Reputation: 1749
I need to scrape this HTML page ...
http://www1.usl3.toscana.it/default.asp?page=ps&ospedale=3
.... using PHP and XPath to get the value 7 near the string "CODICE GIALLO"
(NOTE: you could see different value in that page if you try to browse it ... it doesn't matter ..,, it change dinamically .... )
I'm using this PHP code sample to print the value ...
<?php
ini_set('display_errors', 'On');
error_reporting(E_ALL);
$url = 'http://www1.usl3.toscana.it/default.asp?page=ps&ospedale=3';
$xpath_for_parsing = '/html/body/div/div[2]/table[2]/tbody/tr[1]/td/table/tbody/tr[3]/td[2]/table/tbody/tr[4]/td[2]/table/tbody/tr[2]/td[2]/b';
//#Set CURL parameters: pay attention to the PROXY config !!!!
$ch = curl_init();
curl_setopt($ch, CURLOPT_AUTOREFERER, TRUE);
curl_setopt($ch, CURLOPT_HEADER, 0);
curl_setopt($ch, CURLOPT_RETURNTRANSFER, 1);
curl_setopt($ch, CURLOPT_URL, $url);
curl_setopt($ch, CURLOPT_FOLLOWLOCATION, TRUE);
curl_setopt($ch, CURLOPT_PROXY, '');
$data = curl_exec($ch);
curl_close($ch);
$dom = new DOMDocument();
@$dom->loadHTML($data);
$xpath = new DOMXPath($dom);
$colorWaitingNumber = $xpath->query($xpath_for_parsing);
$theValue = 'N.D.';
foreach( $colorWaitingNumber as $node )
{
$theValue = $node->nodeValue;
}
print $theValue;
?>
In this way I obtain "N.D." as output not "7" as I suppose.
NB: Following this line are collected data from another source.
-- ==== Sys2Proof/Machine/BlockTransform.lean ====
section
/-! DEFINITION. The commands of the block transform: ENCB and DECB (spec 40_block_transform.md R76, R77). -/

namespace Sys2Proof.Machine

/-- ENCB on the registers: answer `encrypt_block(B, KEY)`; no register changes (R76). -/
def encbAnswer (b : Block) (r : Registers) : Answer := r.respond 0 0 (encryptBlock b Config.key)

/-- DECB on the registers: answer `decrypt_block(B, KEY)`; no register changes (R77). -/
def decbAnswer (b : Block) (r : Registers) : Answer := r.respond 0 0 (decryptBlock b Config.key)

/-- ENCB (R76). -/
def execEncb (b : Block) (s : State) : Host.Outcome State Fault Refusal :=
  .next (s.perform (encbAnswer b s.toRegisters))

/-- DECB (R77). -/
def execDecb (b : Block) (s : State) : Host.Outcome State Fault Refusal :=
  .next (s.perform (decbAnswer b s.toRegisters))

end Sys2Proof.Machine
end

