-- ==== Sys2Proof/Machine/Asm.lean ====
section
/-! DEFINITION. The assembler (spec 30_encoding.md R60, R61): what a line expands to, and the text of a line, as a
list of characters. What R60 leaves open of the text is log entry 13. -/

namespace Sys2Proof.Machine

/-- The host actions of a line: a command by its canonical word, a pseudo-instruction by its expansion, `reset` by the
reset action. A line that is not well formed is refused. -/
def expandLine (l : AsmLine) : Option (List HostAction) :=
  if l.wellFormed then
    match l with
    | .instr i => some [.command (encode i)]
    | .putbs bytes => some (bytes.map fun b => .command (encode (.putb b)))
    | .getbs n => some (List.replicate n (.command (encode .getb)))
    | .word w => some [.command w]
    | .reset => some [.reset]
    | .blank => some []
  else none

/-- The character that quotes a byte operand. -/
def quoteChar : Char := Char.ofNat 0x27

/-- A hexadecimal digit as R60 writes it. -/
def hexDigit (c : Char) : Option Nat :=
  if 0x30 ≤ c.toNat && c.toNat ≤ 0x39 then some (c.toNat - 0x30)
  else if 0x41 ≤ c.toNat && c.toNat ≤ 0x46 then some (c.toNat - 0x41 + 10)
  else none

/-- Read exactly `n` hexadecimal digits, most significant first. -/
def readDigits : Nat → Nat → List Char → Option (Nat × List Char)
  | 0, acc, cs => some (acc, cs)
  | _ + 1, _, [] => none
  | n + 1, acc, c :: cs =>
    match hexDigit c with
    | some d => readDigits n (16 * acc + d) cs
    | none => none

/-- Read `0x` and exactly `n` hexadecimal digits. -/
def readHex (n : Nat) : List Char → Option (Nat × List Char)
  | '0' :: 'x' :: cs => readDigits n 0 cs
  | _ => none

/-- A printable ASCII character, which stands for its code (R60). -/
def printable (c : Char) : Bool := 0x20 ≤ c.toNat && c.toNat ≤ 0x7E

/-- A byte operand: two hexadecimal digits, or one printable character in single quotes (R60). -/
def readByte (cs : List Char) : Option (Byte × List Char) :=
  match cs with
  | q :: c :: q' :: rest =>
    if q == quoteChar then
      if q' == quoteChar && printable c then some (BitVec.ofNat 8 c.toNat, rest) else none
    else (readHex 2 cs).map fun (v, rest) => (BitVec.ofNat 8 v, rest)
  | _ => none

/-- Drop leading spaces. -/
def skipBlanks (cs : List Char) : List Char := cs.dropWhile (· == ' ')

/-- Nothing but spaces and a comment is left of the line (R60). -/
def atEnd (cs : List Char) : Bool :=
  match skipBlanks cs with
  | [] => true
  | c :: _ => c == ';'

/-- The value read, if nothing but a comment follows it. -/
def complete {α : Type} : Option (α × List Char) → Option α
  | some (a, rest) => if atEnd rest then some a else none
  | none => none

/-- The byte list of PUTBS, separated by commas (R61); `fuel` bounds the number of bytes. -/
def readBytes : Nat → List Char → Option (List Byte)
  | 0, _ => none
  | fuel + 1, cs =>
    match readByte (skipBlanks cs) with
    | none => none
    | some (b, rest) =>
      if atEnd rest then some [b]
      else match skipBlanks rest with
        | ',' :: more => (readBytes fuel more).map (b :: ·)
        | _ => none

/-- The operand of a command by its format, and the command it makes (R60). -/
def readCommand (r : OpRow) (cs : List Char) : Option Instr :=
  match r.format with
  | .n => if atEnd cs then some (r.build 0) else none
  | .b => (complete (readByte (skipBlanks cs))).map fun b => r.build (b.setWidth 64)
  | .q => (complete (readHex 16 (skipBlanks cs))).map fun v => r.build (BitVec.ofNat 64 v)

/-- The count of GETBS, one decimal digit (R61). -/
def readCount (cs : List Char) : Option Nat :=
  match skipBlanks cs with
  | c :: rest => if 0x31 ≤ c.toNat && c.toNat ≤ 0x38 && atEnd rest then some (c.toNat - 0x30) else none
  | [] => none

/-- One line of a command stream (R60, R61); none where the text is no line of it. -/
def parseLine (text : List Char) : Option AsmLine :=
  let cs := skipBlanks text
  if atEnd cs then some .blank
  else
    let name := cs.takeWhile fun c => c != ' ' && c != ';'
    let rest := cs.drop name.length
    match opcodeMap.find? fun r => r.mnemonic.toList == name with
    | some r => (readCommand r rest).map .instr
    | none =>
      if name == "PUTBS".toList then (readBytes 8 rest).map .putbs
      else if name == "GETBS".toList then (readCount rest).map .getbs
      else if name == ".word".toList then
        (complete (readHex 18 (skipBlanks rest))).map fun v => .word (BitVec.ofNat 72 v)
      else if name == "reset".toList && atEnd rest then some .reset
      else none

/-- Assemble a command stream, one line after the other; none if some line is refused. -/
def assemble : List (List Char) → Option (List HostAction)
  | [] => some []
  | text :: more =>
    match parseLine text with
    | none => none
    | some l =>
      match expandLine l, assemble more with
      | some here, some later => some (here ++ later)
      | _, _ => none

end Sys2Proof.Machine
end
Reading this Why does my XPath query (scraping HTML tables) only work in Firebug, but not the application I'm developing? I've seen that the problem coud be about the <tbody>
tag so I've tried to eliminate it form my original xpath and I tried my code using:
$xpath_for_parsing = '/html/body/div/div[2]/table[2]/tr[1]/td/table/tr[3]/td[2]/table/tr[4]/td[2]/table/tr[2]/td[2]/b'
but the result is still "N.D." instead of "7".
Using
$xpath_for_parsing = '/html/body/div/div[2]/table[2]/tr[1]/td/table/tr[3]/td[2]/table/tr[4]/td[2]/table'
the result is "Codice GIALLO 7"
How may I obtain only the "7" value?
Any suggestions / example?
Upvotes: 0
Views: 159
Reputation: 52665
This one should do the trick:
//td[.="Codice GIALLO"]/following-sibling::td/b
Upvotes: 1